Understandably, the workers were not too keen on their hard work fattening the already rich, while they remained in poverty. The average working class person had no vote, little economic or social mobility and a short life expectancy. They organised the so-called “People’s Charter”, a list of demands handed to the government, in 1838, asking for universal suffrage and political reform. It was rejected out of hand. The workers regrouped and created a second charter in 1842, this one signed by three million people, which was again rejected by Parliament. The Northern Star, a radical newspaper, published this withering commentary on Parliament’s decision:

“Three and half millions have quietly, orderly, soberly, peaceably but firmly asked of their rulers to do justice; and their rulers have turned a deaf ear to that protest. Three and a half millions of people have asked permission to detail their wrongs, and enforce their claims for RIGHT, and the ‘House’ has resolved they should not be heard! Three and a half millions of the slave-class have holden out the olive branch of peace to the enfranchised and privileged classes and sought for a firm and compact union, on the principle of EQUALITY BEFORE THE LAW; and the enfranchised and privileged have refused to enter into a treaty! The same class is to be a slave class still. The mark and brand of inferiority is not to be removed. The assumption of inferiority is still to be maintained. The people are not to be free.”

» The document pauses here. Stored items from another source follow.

-- ==== Sys2Proof/Certificates/Slice0/Obligations.lean ====
section
/-!
DEFINITION. The statements for the provers. Each docstring names the rule of spec/ it formalises; OBLIGATIONS.json has the
rest. Results are written out field by field, so that a statement also says what the instruction leaves unchanged.
-/

open Sys2Proof
open Sys2Proof.Machine

/-! ### Reset -/

/-- 70_reset_and_hazards.md R230, for every instance and address: the values, the lines, and that nothing but a START makes
the block count a bit or raise an event. (`rdata`, `err` and `line` are not named here: logs 10 and 11.) -/
def Obligations.ResetLeavesTheStatedValuesAndOnlyAStartWakesTheBlock : Prop :=
  ∀ (p : Params) (cfg : BitVec 7) (ts : List Input),
    let s := State.resetOf p cfg ts
    s.st = awaitAddress ∧ s.ptr = 0 ∧ s.ap = false ∧ (∀ i, i < s.n → s.rfByte i = p.rfInit.getD i 0) ∧
    s.sa = cfg ∧ s.sr = 0 ∧ s.cnt = 8 ∧ s.ovfEn = false ∧ s.sdaOe = false ∧ s.startPend = false ∧
    s.ovfPend = false ∧ s.stopFlag = false ∧ s.Idle ∧ s.sdaPull = false ∧ s.sclPull = false ∧
    ∀ i t, exec i s = .next t → i ≠ .startCond → t.cnt = 8 ∧ t.ovfEn = false ∧ t.sclPull = false

/-- 70_reset_and_hazards.md section 1 (R231), in the model's form of the reset input (logs 1, 3, 10, 11 and 12): while `rst` is
asserted every agent's step is refused; asserting it is possible at any time and keeps the state; its release leaves the
reset state whatever stood before, with `sa` from `cfg_addr` and `rf` again RF_INIT. -/
def Obligations.ResetInputStopsEveryAgentAndItsReleaseResets : Prop :=
  (∀ i s, s.rst = true → exec i s = .refused .inReset) ∧
  (∀ s rest, s.inputs = .rst true :: rest → step s = .next { s with inputs := rest, rst := true }) ∧
  (∀ s rest, s.rst = true → s.inputs = .rst false :: rest →
    step s = .next (State.resetOf s.params s.cfgAddr rest) ∧
    (State.resetOf s.params s.cfgAddr rest).sa = s.cfgAddr ∧
    ∀ i, (State.resetOf s.params s.cfgAddr rest).rfByte i = s.params.rfInit.getD i 0)

/-- 10_state.md section 2 (R24): only the release of `rst` (log 12) writes `sa`, and it loads it from `cfg_addr`. -/
def Obligations.OnlyTheReleaseOfResetWritesTheSlaveAddress : Prop :=
  ∀ s t, step s = .next t → t.sa = s.sa ∨ (s.rst = true ∧ s.inputs.head? = some (.rst false) ∧ t.sa = s.cfgAddr)

/-! ### The passes of the protocol engine -/

/-- 40_protocol_fsm.md R116, for every key of the row and in every state in which a START is pending. -/
def Obligations.StartPassRestartsTheTransactionAndKeepsThePointer : Prop :=
  ∀ st ap s, s.rst = false → s.startPend = true →
    exec (.start st ap) s =
      .next { s with startPend := false, ovfPend := false, st := awaitAddress, ap := false, sdaOe := false, cnt := 8,
                     ovfEn := true }
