/-- A bus turn of the master, as `goes_pass` wants the head of the list. -/
theorem turns_cons_or (actions : List (BitVec 2)) :
    turns actions = [] ∨ ∃ c rest, turns actions = .bus c :: rest := by
  cases actions with
  | nil => exact .inl rfl
  | cons c cs => exact .inr ⟨c, turns cs, rfl⟩

@[simp] theorem turns_append (a b : List (BitVec 2)) : turns (a ++ b) = turns a ++ turns b := List.map_append

@[simp] theorem schedule_nil : schedule [] = [] := rfl

@[simp] theorem schedule_append (a b : List Token) : schedule (a ++ b) = schedule a ++ schedule b := List.flatMap_append

/-- A transcript with no application token is its bus turns. -/
@[simp] theorem schedule_tokBus (actions : List (BitVec 2)) : schedule (tokBus actions) = turns actions := by
  induction actions with
  | nil => rfl
  | cons c cs ih => exact congrArg (Input.bus c :: ·) ih

theorem schedule_app (cmd : BitVec 4) (idx : Byte) (wdata : Word) (ts : List Token) :
    schedule (.app cmd idx wdata :: ts) = .engine :: .app cmd idx wdata :: schedule ts := rfl

theorem turns_clocks (bs : List Bool) : turns (bs.map clockCode) = bs.map (fun b => Input.bus (clockCode b)) := by
  simp [turns]

/-- The block receives a byte: after its 8 CLOCKs the byte is in `sr` and the overflow is pending
(42_bus_and_bit_counter.md R183, R184). -/
theorem goes_receive {x : Byte} (h : s.ClockReady) (ho : s.sdaOe = false) (he : s.ovfEn = true) (hc : s.cnt = 8)
    (hi : s.inputs = turns (tokW x) ++ rest) :
    Goes s { s with inputs := rest, line := x.getLsbD 0, sr := x, cnt := 0, ovfPend := true } (bitsMsbFirst x) := by
  let seven := [x.getLsbD 7, x.getLsbD 6, x.getLsbD 5, x.getLsbD 4, x.getLsbD 3, x.getLsbD 2, x.getLsbD 1]
  have hsplit : s.inputs = seven.map (fun b => Input.bus (clockCode b)) ++ (.bus (clockCode (x.getLsbD 0)) :: rest) := by
    rw [hi]; rfl
  obtain ⟨l, g⟩ := goes_listening h ho (fun _ => by rw [hc]; exact Nat.le_of_ble_eq_true rfl) hsplit
  have hcn : (if s.ovfEn then s.cnt - BitVec.ofNat 4 seven.length else s.cnt) = 1 := by
    rw [if_pos he, hc]
    show 8#4 - BitVec.ofNat 4 7 = 1#4
    decide
  rw [hcn] at g
  have g' := goes_clock (b := x.getLsbD 0) (s := { s with
    inputs := .bus (clockCode (x.getLsbD 0)) :: rest, line := l, sr := shiftAll s.sr seven, cnt := 1 }) h rfl
  have hsr : shiftIn (shiftAll s.sr seven) (x.getLsbD 0) = x := shiftAll_bits x s.sr
  have hres := g.trans g'
  simp only [State.clocked, State.sdaLine, State.sdaPull, ho, State.ovfAfterClock, State.cntAfterClock, State.counting, he,
    Bool.false_and, Bool.not_false, Bool.and_true, hsr] at hres
  simpa [seven, bitsMsbFirst, ho, he] using hres

/-- A CLOCK of a block that sends, its counter not at its last bit. -/
theorem goes_clock_sending (h : s.ClockReady) (ho : s.sdaOe = true) (he : s.ovfEn = true) (hc : 2 ≤ s.cnt.toNat)
    (hi : s.inputs = .bus (clockCode true) :: rest) :
    Goes s { s with inputs := rest, line := s.sr.getLsbD 7, sr := shiftIn s.sr (s.sr.getLsbD 7), cnt := s.cnt - 1#4 }
      [s.sr.getLsbD 7] := by
  have hp := (sclPull_eq_false.1 h.2).2
  have hne : (s.cnt - 1#4 == 0) = false := by
    rw [beq_eq_false_iff_ne]
    intro h0
    have := congrArg BitVec.toNat h0
    simp only [BitVec.toNat_sub, BitVec.toNat_ofNat, BitVec.ofNat_eq_ofNat] at this
    have := s.cnt.isLt
    omega
  have g := goes_clock h hi
  have hcnt : s.counting = true := by simp [State.counting, he, show 0 < s.cnt.toNat by omega]
  have hlev : s.sdaLine true = s.sr.getLsbD 7 := by simp [State.sdaLine, State.sdaPull, ho]
  rw [hlev] at g
  have hst : ({ s with inputs := rest } : State).clocked true =
      { s with inputs := rest, line := s.sr.getLsbD 7, sr := shiftIn s.sr (s.sr.getLsbD 7), cnt := s.cnt - 1#4 } := by
    show ({ s with inputs := rest, line := s.sdaLine true, sr := shiftIn s.sr (s.sdaLine true), cnt := s.cntAfterClock,
                   ovfPend := s.ovfAfterClock } : State) = _
    have hca : s.cntAfterClock = s.cnt - 1#4 := by simp [State.cntAfterClock, hcnt]
    have hof : s.ovfAfterClock = s.ovfPend := by rw [State.ovfAfterClock, hca, hne]; simp
    rw [hlev, hca, hof]
  rwa [hst] at g

/-- The last CLOCK of a block that sends a byte or an ACK. -/
theorem goes_clock_sent (h : s.ClockReady) (ho : s.sdaOe = true) (he : s.ovfEn = true) (hc : s.cnt = 1)
    (hi : s.inputs = .bus (clockCode true) :: rest) :
    Goes s { s with inputs := rest, line := s.sr.getLsbD 7, sr := shiftIn s.sr (s.sr.getLsbD 7), cnt := 0,
                    ovfPend := true } [s.sr.getLsbD 7] := by
  have g := goes_clock h hi
  simpa [State.clocked, State.sdaLine, State.sdaPull, ho, State.ovfAfterClock, State.cntAfterClock, State.counting, he, hc]
    using g

/-- The levels of `m` CLOCKs of a block that sends `x`, and the shift register after them. -/
def sending : Nat → Byte → List Bool × Byte
  | 0, x => ([], x)
  | m + 1, x =>
    let r := sending m (shiftIn x (x.getLsbD 7))
    (x.getLsbD 7 :: r.1, r.2)

theorem goes_sending {m : Nat} (h : s.ClockReady) (ho : s.sdaOe = true) (he : s.ovfEn = true) (hc : m < s.cnt.toNat)
    (hi : s.inputs = List.replicate m (Input.bus (clockCode true)) ++ rest) :
    ∃ l, Goes s { s with inputs := rest, line := l, sr := (sending m s.sr).2, cnt := s.cnt - BitVec.ofNat 4 m }
      (sending m s.sr).1 := by
  induction m generalizing s with
  | zero =>
    refine ⟨s.line, ?_⟩
    simp only [List.replicate_zero, List.nil_append] at hi
    have : s.cnt - BitVec.ofNat 4 0 = s.cnt := by simp
    rw [this]
    subst hi
    exact .refl
  | succ m ih =>
    have g := goes_clock_sending (rest := List.replicate m (Input.bus (clockCode true)) ++ rest) h ho he (by omega)
      (by rw [hi]; rfl)
    have hcnt : (s.cnt - 1#4).toNat = s.cnt.toNat - 1 := by
      simp only [BitVec.toNat_sub, BitVec.toNat_ofNat]
      have := s.cnt.isLt
      omega
    obtain ⟨l, g'⟩ := ih (s := { s with
      inputs := List.replicate m (Input.bus (clockCode true)) ++ rest, line := s.sr.getLsbD 7,
      sr := shiftIn s.sr (s.sr.getLsbD 7), cnt := s.cnt - 1#4 }) h ho he (by show m < (s.cnt - 1#4).toNat; omega) rfl
    refine ⟨l, ?_⟩
    have hcc : s.cnt - 1#4 - BitVec.ofNat 4 m = s.cnt - BitVec.ofNat 4 (m + 1) := by
      apply BitVec.eq_of_toNat_eq
      simp only [BitVec.toNat_sub, BitVec.toNat_ofNat]
      omega
    have := g.trans g'
    simp only [hcc] at this
    exact this

theorem sending_eight (x : Byte) :
    (sending 7 x).1 ++ [(sending 7 x).2.getLsbD 7] = bitsMsbFirst x ∧
      shiftIn (sending 7 x).2 ((sending 7 x).2.getLsbD 7) = x := by
  constructor
  · simp [sending, bitsMsbFirst, getLsbD_shiftIn, -BitVec.getLsbD_eq_getElem]
  · apply BitVec.eq_of_getLsbD_eq
    intro i hi
    have : i = 0 ∨ i = 1 ∨ i = 2 ∨ i = 3 ∨ i = 4 ∨ i = 5 ∨ i = 6 ∨ i = 7 := by omega
    rcases this with rfl | rfl | rfl | rfl | rfl | rfl | rfl | rfl <;>
      simp [sending, getLsbD_shiftIn, -BitVec.getLsbD_eq_getElem]

/-- The block sends the byte in `sr`: the master, releasing SDA, sees it most significant bit first
(42_bus_and_bit_counter.md R181); the byte is in `sr` again, and the overflow is pending. -/
theorem goes_send (h : s.ClockReady) (ho : s.sdaOe = true) (he : s.ovfEn = true) (hc : s.cnt = 8)
    (hi : s.inputs = turns tokR ++ rest) :
    ∃ l, Goes s { s with inputs := rest, line := l, cnt := 0, ovfPend := true } (bitsMsbFirst s.sr) := by
  obtain ⟨l, g⟩ := goes_sending (m := 7) (rest := .bus (clockCode true) :: rest) h ho he
    (by rw [hc]; exact Nat.le_of_ble_eq_true rfl) hi
  have hcn : s.cnt - BitVec.ofNat 4 7 = 1 := by rw [hc]; decide
  rw [hcn] at g
  have g' := g.trans (goes_clock_sent (s := { s with
    inputs := .bus (clockCode true) :: rest, line := l, sr := (sending 7 s.sr).2, cnt := 1 }) h ho he rfl rfl)
  simp only [(sending_eight s.sr).1, (sending_eight s.sr).2] at g'
  exact ⟨_, g'⟩

end Sys2Proof.Machine
end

Many had tired of asking nicely. A huge wave of strikes broke out all over industrial areas, combining the goals of the Chartists with economic demands such as wage rises, a ten hour working day and lower rents. On Friday, August 12, 1842, three thousand people met in the northern city of Preston and began to go from factory to factory, pulling the workers out to join their protest. By Saturday, almost the whole town had ground to a halt and the major mill owner – who was also the town mayor – Samuel Horrocks called in the 72nd Highlanders, an army regiment stationed in the town.

Horrocks addressed the crowd and read the Riot Act, proclaiming the demonstration illegal. When the crowd did not disperse, the soldiers opened fire and shot 8 protestors. The mayor was thought to have given the order to fire, with the Northern Star writing:

“People could scarcely believe their senses. Riots had happened before in Preston but never before had the military been ordered to fire. Another attachment of the 7th Rifle Brigade, about 150 in number were marched into town, and the 72nd were marched out, no doubt to stem popular fury, it being the almost unanimous opinion that the Mayor ought to be tried for wilful murder.”

Of course, nobody was ever found guilty of the shootings and, indeed, many demonstrators found themselves imprisoned for their actions.